I just got a Honda snowblower with anticipation of a superb piece of equipment only to be puzzled by it's propensity to break shear pins at an alarming rate! It broke over a dozen pins in two hours of working in moderate conditions. Because the ome pins are over six dollars apiece I used 1/4 inch grade five carriage bolts as an alternative. Nevertheless, this is unacceptable. I have used four different snowblower brands over the years and have never gone through so manyshear pins combined. Anyone have advice on how to address this issue? Thanks


----------



## bwdbrn1 (Nov 24, 2010)

Hi Snowdrift, welcome to the forum. Perfect screen name. 

I'm not going to pretend to be an expert in the strength of metals, but I can say as a Honda owner, having used my HS622 since it was new in 1999, and having used it in lots of different conditions, I have only broken one Honda brand shear pin. Maybe I've just been lucky, but to have broken carriage bolts as opposed to shear pins, might just be the problem.

I took a look at the owner's manual for the HS80, and here's what is says about shear bolts.

"When the auger or blower will not operate: 
Check the shear bolts and replace if broken off. 
Secure the shear bolts with 6 mm nuts. 
Three spare shear bolts are supplied with the snowblower."

Hopefully others will chime in with their experiences.


----------



## Snowdrift (Dec 11, 2012)

Thank you for your comment. I will try your suggestion.


----------



## [email protected] (Nov 21, 2011)

Checked with our tech guys, and the first thing they tell me is that's a LOT of pins to go through. When they see a unit that is running through pins like that, it's usually another problem, often, a out-of-square auger housing or other bent part(s).

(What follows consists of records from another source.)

-- ==== Sys2Proof/Tests/Slice0.lean ====
section
/-! SUPPORT. Tests. Expected values are spec/95_test_vectors.md's (named V<n> or P<n>) or worked out by hand from the rule named. Then one witness for the hypotheses of each statement that has any. -/

namespace Sys2Proof.Tests

open Sys2Proof Sys2Proof.Machine Sys2Proof.Safety

/-! ## Small states -/

/-- A buffer that begins with `bytes`; the others hold 0xEE, which nothing may read. -/
def bufOf (bytes : List Byte) : Vector Byte 64 := memWrite (Vector.replicate 64 0xEE) 0 bytes

/-- A core in a phase, with the staged bytes, TOTAL, FAULT and host stream given and H = IV. -/
def coreIn (phase : Phase) (staged : List Byte) (total : U64) (fault : FaultCode) (host : List HostMove) : State where
  h := iv
  buf := bufOf staged
  nstaged := BitVec.ofNat 6 staged.length
  total := total
  phase := phase
  fault := fault
  host := host
  responses := []
  draws := ⟨0, 7⟩

/-- A context that has absorbed nothing. -/
def fresh : State := coreIn .absorbing [] 0 .ok []

/-- n copies of the letter a. -/
def as (n : Nat) : List Byte := List.replicate n 0x61

/-- What an answer shows, where it is a next state. -/
def shown (f : State → Bool) (r : Result) : Bool :=
  match r with
  | .next t => f t
  | .fault _ => false
  | .refused _ => false

/-- The last response. -/
def lastIs (status : Word) (rdata : List Byte) (t : State) : Bool := t.responses.getLast? == some ⟨status, rdata⟩

/-! ## Well-formedness: an ill-formed term for each check -/

theorem test_wf_refuses_no_block : (Instr.compress iv []).wf = false := by decide
theorem test_wf_refuses_part_block : (Instr.compress iv (zeros 65)).wf = false := by decide
theorem test_wf_accepts_two_blocks : (Instr.compress iv (zeros 128)).wf = true := by decide +kernel

/-! ## Decoding: words written out from R71 and R72, OP in bits 3..0 and RSV in bits 31..4 -/

theorem test_decode_init : decode ⟨0b00000000000000000000000000000001, []⟩ = .command .init := by decide
theorem test_decode_update :
    decode ⟨0b00000000000000000000000000000010, [0x61, 0x62, 0x63]⟩ = .command (.update [0x61, 0x62, 0x63]) := by decide
theorem test_decode_finalize : decode ⟨0b00000000000000000000000000000011, []⟩ = .command .finalize := by decide
theorem test_decode_hash : decode ⟨0b00000000000000000000000000000100, [0x78]⟩ = .command (.hash [0x78]) := by decide

/-- P6: the payload's words are big-endian, the state first. -/
theorem test_decode_compress :
    decode ⟨0b00000000000000000000000000000101,
      [0x6a, 0x09, 0xe6, 0x67, 0xbb, 0x67, 0xae, 0x85, 0x3c, 0x6e, 0xf3, 0x72, 0xa5, 0x4f, 0xf5, 0x3a,
       0x51, 0x0e, 0x52, 0x7f, 0x9b, 0x05, 0x68, 0x8c, 0x1f, 0x83, 0xd9, 0xab, 0x5b, 0xe0, 0xcd, 0x19] ++
      (0x80 :: zeros 63)⟩ = .command (.compress iv (0x80 :: zeros 63)) := by decide

/-- V26, V20: illegal words; V14, V20: payloads of a wrong length. -/
theorem test_decode_illegal :
    [(0x00000000 : Word), 0x00000006, 0x0000000F, 0x80000001, 0x00000011].map (fun w => decode ⟨w, []⟩) =
      List.replicate 5 .illegal := by decide
theorem test_decode_bad_operand :
    [0, 32, 33, 97].map (fun n => decode ⟨0x00000005, zeros n⟩) = List.replicate 4 .badOperand ∧
    decode ⟨0x00000001, [0]⟩ = .badOperand ∧ decode ⟨0x00000003, [0x78]⟩ = .badOperand := by decide

/-- The table's five rows, read as the host reads them; each runs as the first instruction after reset. -/
theorem test_table_words :
    [1, 2, 3, 4, 5].map (decodeTableWord 32) = [some .init, some (.update []), some .finalize, some (.hash []),
      some (.compress ⟨0, 0, 0, 0, 0, 0, 0, 0⟩ (zeros 64))] ∧ decodeTableWord 32 6 = none ∧
    decodeTableWord 40 0x7800000002 = some (.update [0x78]) := by decide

You should confirm all parts of the auger housing and the augers are square an true. Any parts out of square could set-up a friction or vibration problems that would eat shear bolts.

[email protected]
Caveat: I work for Honda, but the preceding is my opinion alone.


----------



## Snowdrift (Dec 11, 2012)

*Ah-ha*

I discovered a dented blower housing that appears to have been cause by something VERY hard being chewed up once upon a time. Anagalous to a person bulging their cheek with their tongue. Furthermore the previous owner bored out the shear pin holes in an attempt to solve the problem, to no avail. Since I don,t have the skill to address this issue I decided to convert the power unit to a snow plow. Thank you folks for weighing in on this. Happy New Year!


----------



## bwdbrn1 (Nov 24, 2010)

Sorry to hear that about your Honda, but I'd like to see your conversion. Post up some pictures if you wouldn't mind.


----------